Look in the material below for the line with "-- ==== Sys2Proof/Tests/Slice0.lean" and the line with "spec/ (named at", then set down exactly those two lines and all lines between, nothing more.

[Provided information Boundary: Start]

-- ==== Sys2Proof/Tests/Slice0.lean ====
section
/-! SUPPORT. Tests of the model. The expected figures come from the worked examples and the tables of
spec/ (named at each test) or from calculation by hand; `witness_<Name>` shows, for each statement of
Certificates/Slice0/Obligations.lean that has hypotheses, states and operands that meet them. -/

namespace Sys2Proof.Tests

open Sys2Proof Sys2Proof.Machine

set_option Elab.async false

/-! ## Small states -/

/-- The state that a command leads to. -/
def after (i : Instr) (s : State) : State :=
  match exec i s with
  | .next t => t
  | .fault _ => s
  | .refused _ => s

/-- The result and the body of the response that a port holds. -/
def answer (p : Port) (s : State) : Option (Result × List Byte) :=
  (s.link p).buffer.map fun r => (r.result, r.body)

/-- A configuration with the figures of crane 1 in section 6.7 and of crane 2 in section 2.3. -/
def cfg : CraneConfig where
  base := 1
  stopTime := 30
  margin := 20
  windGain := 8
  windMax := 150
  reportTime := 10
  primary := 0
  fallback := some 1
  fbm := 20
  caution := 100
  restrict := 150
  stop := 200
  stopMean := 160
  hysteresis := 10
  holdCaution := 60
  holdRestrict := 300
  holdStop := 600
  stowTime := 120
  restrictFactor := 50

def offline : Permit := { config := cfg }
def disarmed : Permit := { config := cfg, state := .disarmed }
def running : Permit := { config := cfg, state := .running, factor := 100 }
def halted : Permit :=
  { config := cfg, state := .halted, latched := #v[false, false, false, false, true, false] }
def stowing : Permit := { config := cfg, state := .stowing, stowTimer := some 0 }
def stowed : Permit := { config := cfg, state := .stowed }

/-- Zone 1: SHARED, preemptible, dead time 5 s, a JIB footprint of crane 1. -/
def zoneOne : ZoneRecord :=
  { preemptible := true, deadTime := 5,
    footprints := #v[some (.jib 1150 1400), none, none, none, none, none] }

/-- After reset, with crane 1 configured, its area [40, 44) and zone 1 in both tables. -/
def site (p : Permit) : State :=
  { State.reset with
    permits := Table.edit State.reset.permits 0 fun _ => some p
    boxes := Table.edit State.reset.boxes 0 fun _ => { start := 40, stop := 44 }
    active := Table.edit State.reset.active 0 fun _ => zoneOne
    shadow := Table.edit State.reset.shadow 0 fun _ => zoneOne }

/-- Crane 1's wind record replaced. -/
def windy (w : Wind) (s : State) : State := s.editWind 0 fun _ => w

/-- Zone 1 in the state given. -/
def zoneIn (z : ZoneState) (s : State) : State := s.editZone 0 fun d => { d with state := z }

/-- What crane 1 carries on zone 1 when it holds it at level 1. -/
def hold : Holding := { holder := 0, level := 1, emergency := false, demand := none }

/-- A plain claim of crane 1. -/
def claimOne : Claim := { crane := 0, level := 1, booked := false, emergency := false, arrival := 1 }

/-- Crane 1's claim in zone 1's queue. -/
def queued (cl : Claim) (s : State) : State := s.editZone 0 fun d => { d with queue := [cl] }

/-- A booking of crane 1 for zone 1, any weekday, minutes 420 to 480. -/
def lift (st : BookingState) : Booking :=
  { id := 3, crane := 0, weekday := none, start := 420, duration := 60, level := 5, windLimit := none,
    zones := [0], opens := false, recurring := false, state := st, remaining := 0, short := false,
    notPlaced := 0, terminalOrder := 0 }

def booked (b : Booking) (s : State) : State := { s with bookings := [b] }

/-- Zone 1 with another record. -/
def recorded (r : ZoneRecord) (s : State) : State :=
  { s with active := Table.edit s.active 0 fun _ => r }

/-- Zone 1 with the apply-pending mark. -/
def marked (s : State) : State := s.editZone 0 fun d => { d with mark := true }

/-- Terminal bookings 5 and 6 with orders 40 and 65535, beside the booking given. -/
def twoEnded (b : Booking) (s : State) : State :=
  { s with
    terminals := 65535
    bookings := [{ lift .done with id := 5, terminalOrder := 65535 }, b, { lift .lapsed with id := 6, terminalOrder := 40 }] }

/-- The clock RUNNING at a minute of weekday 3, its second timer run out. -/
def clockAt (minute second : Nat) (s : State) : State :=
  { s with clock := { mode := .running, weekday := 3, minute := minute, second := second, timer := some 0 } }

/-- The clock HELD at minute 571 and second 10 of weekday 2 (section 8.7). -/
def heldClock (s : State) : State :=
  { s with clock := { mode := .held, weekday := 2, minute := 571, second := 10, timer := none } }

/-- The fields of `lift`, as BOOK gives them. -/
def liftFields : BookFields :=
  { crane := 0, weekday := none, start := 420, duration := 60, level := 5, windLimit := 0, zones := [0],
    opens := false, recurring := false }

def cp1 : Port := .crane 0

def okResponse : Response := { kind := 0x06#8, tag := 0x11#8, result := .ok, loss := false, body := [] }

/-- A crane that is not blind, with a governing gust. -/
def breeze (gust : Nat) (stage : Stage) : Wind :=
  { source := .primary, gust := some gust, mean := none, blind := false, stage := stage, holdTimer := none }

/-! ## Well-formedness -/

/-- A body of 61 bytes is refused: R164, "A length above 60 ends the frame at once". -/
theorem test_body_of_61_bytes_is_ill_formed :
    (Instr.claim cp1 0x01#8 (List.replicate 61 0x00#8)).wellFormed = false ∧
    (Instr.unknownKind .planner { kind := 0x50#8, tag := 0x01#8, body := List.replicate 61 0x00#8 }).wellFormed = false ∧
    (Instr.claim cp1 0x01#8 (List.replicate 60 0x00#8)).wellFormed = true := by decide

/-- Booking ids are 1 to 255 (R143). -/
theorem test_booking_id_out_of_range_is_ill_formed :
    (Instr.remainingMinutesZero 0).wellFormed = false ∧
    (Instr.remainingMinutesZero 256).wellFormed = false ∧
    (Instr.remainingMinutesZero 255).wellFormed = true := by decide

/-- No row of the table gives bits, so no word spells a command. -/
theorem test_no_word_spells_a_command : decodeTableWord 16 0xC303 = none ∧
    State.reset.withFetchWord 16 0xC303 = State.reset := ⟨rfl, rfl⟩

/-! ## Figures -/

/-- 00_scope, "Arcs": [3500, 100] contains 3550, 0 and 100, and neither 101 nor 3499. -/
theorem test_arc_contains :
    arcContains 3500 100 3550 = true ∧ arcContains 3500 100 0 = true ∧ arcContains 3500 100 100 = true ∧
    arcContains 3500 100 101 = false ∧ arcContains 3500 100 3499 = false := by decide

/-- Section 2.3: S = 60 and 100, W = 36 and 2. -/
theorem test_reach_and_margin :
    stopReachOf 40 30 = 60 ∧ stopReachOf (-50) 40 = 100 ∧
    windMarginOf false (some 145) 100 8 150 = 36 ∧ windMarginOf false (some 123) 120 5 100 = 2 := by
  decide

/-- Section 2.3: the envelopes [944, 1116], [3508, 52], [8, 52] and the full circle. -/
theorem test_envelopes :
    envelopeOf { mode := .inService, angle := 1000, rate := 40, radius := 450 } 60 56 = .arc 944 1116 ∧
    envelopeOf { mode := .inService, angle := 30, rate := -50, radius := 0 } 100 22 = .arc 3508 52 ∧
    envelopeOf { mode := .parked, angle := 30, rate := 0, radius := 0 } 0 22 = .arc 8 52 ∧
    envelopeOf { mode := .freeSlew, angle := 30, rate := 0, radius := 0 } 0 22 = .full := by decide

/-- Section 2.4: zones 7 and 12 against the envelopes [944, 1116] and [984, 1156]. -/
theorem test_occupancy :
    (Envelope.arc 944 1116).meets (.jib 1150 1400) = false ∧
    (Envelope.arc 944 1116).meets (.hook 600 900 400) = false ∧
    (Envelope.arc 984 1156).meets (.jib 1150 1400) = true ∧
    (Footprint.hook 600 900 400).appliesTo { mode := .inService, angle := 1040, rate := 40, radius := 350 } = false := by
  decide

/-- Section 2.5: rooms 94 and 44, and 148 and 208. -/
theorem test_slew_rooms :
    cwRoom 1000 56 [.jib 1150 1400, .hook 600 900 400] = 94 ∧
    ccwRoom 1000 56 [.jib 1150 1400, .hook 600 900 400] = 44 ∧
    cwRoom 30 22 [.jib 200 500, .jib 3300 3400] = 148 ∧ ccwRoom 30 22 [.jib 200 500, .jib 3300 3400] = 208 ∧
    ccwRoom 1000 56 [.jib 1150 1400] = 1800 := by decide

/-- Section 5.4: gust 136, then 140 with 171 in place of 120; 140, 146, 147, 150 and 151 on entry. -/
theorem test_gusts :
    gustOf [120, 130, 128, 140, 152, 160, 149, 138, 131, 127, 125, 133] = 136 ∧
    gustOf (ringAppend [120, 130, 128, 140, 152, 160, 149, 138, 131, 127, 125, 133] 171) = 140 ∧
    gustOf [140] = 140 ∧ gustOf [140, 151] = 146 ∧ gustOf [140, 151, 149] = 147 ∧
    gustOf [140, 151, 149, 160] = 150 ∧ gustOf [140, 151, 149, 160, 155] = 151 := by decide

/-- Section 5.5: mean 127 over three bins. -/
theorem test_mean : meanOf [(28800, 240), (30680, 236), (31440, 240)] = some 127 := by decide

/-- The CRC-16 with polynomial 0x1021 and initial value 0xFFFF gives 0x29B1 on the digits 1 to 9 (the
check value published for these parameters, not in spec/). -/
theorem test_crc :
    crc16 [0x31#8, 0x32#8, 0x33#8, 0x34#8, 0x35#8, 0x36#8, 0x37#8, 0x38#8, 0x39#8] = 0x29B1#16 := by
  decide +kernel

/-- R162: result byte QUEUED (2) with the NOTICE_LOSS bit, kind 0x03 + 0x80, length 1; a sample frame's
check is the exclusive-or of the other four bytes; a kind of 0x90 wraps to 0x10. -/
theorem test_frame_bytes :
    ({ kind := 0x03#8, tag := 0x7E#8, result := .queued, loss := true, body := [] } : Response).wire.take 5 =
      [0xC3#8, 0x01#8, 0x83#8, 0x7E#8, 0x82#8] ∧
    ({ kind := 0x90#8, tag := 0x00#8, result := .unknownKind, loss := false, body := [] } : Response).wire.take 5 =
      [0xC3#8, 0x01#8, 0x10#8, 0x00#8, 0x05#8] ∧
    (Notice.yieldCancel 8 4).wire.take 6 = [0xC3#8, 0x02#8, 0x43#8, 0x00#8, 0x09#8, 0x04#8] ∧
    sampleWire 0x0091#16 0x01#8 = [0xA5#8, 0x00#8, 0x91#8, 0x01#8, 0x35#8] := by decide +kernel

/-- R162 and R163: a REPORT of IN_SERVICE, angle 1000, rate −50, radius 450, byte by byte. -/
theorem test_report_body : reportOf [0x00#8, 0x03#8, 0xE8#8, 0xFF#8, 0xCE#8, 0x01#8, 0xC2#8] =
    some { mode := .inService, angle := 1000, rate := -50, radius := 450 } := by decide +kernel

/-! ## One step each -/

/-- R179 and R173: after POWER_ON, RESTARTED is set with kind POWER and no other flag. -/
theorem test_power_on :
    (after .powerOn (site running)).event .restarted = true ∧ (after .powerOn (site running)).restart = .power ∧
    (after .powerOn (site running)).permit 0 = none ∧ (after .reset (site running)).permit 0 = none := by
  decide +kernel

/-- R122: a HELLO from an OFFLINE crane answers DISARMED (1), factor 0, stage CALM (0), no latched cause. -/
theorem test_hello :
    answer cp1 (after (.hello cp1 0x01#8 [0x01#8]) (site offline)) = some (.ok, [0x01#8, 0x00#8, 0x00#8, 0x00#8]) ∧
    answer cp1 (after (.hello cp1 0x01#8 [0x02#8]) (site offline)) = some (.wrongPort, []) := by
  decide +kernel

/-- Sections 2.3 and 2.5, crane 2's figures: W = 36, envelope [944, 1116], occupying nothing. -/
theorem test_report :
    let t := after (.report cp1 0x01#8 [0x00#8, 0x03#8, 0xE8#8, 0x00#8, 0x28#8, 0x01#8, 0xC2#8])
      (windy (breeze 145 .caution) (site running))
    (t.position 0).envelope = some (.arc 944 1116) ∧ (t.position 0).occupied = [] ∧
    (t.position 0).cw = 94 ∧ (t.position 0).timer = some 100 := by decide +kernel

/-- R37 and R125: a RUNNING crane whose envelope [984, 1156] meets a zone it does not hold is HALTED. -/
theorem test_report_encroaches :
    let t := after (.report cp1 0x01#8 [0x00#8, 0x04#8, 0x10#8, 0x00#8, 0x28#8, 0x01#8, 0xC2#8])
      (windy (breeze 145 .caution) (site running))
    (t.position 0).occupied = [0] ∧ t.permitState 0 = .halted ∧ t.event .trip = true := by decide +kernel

[Provided information Boundary: End]
[Provided information Boundary: Start]

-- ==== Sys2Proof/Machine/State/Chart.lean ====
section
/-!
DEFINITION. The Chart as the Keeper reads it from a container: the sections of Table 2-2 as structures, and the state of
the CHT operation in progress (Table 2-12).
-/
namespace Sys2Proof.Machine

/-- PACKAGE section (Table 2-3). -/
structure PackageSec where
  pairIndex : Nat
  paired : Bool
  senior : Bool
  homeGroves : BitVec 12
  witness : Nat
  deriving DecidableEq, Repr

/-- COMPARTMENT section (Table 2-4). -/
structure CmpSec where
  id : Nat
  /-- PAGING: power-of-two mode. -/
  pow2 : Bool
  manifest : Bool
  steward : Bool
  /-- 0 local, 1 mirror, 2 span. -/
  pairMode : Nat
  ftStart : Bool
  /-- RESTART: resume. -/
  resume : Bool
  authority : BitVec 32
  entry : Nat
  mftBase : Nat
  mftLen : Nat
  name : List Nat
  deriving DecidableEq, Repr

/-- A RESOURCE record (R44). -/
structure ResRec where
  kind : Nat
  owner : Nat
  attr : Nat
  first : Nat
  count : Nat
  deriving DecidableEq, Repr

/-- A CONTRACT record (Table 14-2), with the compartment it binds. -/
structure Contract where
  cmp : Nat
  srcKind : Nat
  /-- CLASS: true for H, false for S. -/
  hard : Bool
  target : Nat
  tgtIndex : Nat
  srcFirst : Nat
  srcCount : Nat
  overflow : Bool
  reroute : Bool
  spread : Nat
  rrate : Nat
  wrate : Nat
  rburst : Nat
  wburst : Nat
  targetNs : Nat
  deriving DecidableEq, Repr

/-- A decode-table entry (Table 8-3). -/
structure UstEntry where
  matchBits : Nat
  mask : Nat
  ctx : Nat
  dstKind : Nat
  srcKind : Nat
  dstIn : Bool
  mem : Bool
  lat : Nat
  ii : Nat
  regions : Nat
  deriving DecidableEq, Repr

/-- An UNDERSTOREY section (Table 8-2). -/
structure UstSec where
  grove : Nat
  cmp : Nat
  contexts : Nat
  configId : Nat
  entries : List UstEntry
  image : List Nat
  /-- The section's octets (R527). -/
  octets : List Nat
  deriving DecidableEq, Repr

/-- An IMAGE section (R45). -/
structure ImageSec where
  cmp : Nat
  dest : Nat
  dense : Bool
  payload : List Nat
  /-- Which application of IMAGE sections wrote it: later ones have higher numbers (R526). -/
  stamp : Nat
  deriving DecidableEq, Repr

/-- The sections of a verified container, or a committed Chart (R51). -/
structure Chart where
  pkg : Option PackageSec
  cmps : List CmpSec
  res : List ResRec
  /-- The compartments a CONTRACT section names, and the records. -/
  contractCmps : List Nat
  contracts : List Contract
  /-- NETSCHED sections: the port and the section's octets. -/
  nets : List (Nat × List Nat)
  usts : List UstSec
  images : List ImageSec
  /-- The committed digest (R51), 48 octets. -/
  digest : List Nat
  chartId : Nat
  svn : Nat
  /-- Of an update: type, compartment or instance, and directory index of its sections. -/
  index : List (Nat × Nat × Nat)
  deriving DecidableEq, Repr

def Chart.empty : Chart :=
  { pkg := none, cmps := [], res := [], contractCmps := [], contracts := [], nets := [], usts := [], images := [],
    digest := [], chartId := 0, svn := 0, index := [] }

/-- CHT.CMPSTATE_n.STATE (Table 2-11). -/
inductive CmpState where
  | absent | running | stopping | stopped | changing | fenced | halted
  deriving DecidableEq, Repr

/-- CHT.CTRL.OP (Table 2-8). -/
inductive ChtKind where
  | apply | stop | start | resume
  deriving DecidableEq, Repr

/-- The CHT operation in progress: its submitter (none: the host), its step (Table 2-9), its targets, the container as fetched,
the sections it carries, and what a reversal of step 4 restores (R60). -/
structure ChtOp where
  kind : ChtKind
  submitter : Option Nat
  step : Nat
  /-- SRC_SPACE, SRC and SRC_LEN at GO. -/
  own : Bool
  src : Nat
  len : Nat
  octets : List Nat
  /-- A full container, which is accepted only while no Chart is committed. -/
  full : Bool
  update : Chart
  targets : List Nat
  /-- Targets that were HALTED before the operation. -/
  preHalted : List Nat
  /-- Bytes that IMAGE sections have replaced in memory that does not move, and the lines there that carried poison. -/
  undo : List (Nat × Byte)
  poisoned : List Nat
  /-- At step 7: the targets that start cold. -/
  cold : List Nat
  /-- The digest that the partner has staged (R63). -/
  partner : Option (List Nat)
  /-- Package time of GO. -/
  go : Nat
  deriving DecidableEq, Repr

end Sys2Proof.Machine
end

[Provided information Boundary: End]

■ Exercise output:
-- ==== Sys2Proof/Tests/Slice0.lean ====
section
/-! SUPPORT. Tests of the model. The expected figures come from the worked examples and the tables of
spec/ (named at each test) or from calculation by hand; `witness_<Name>` shows, for each statement of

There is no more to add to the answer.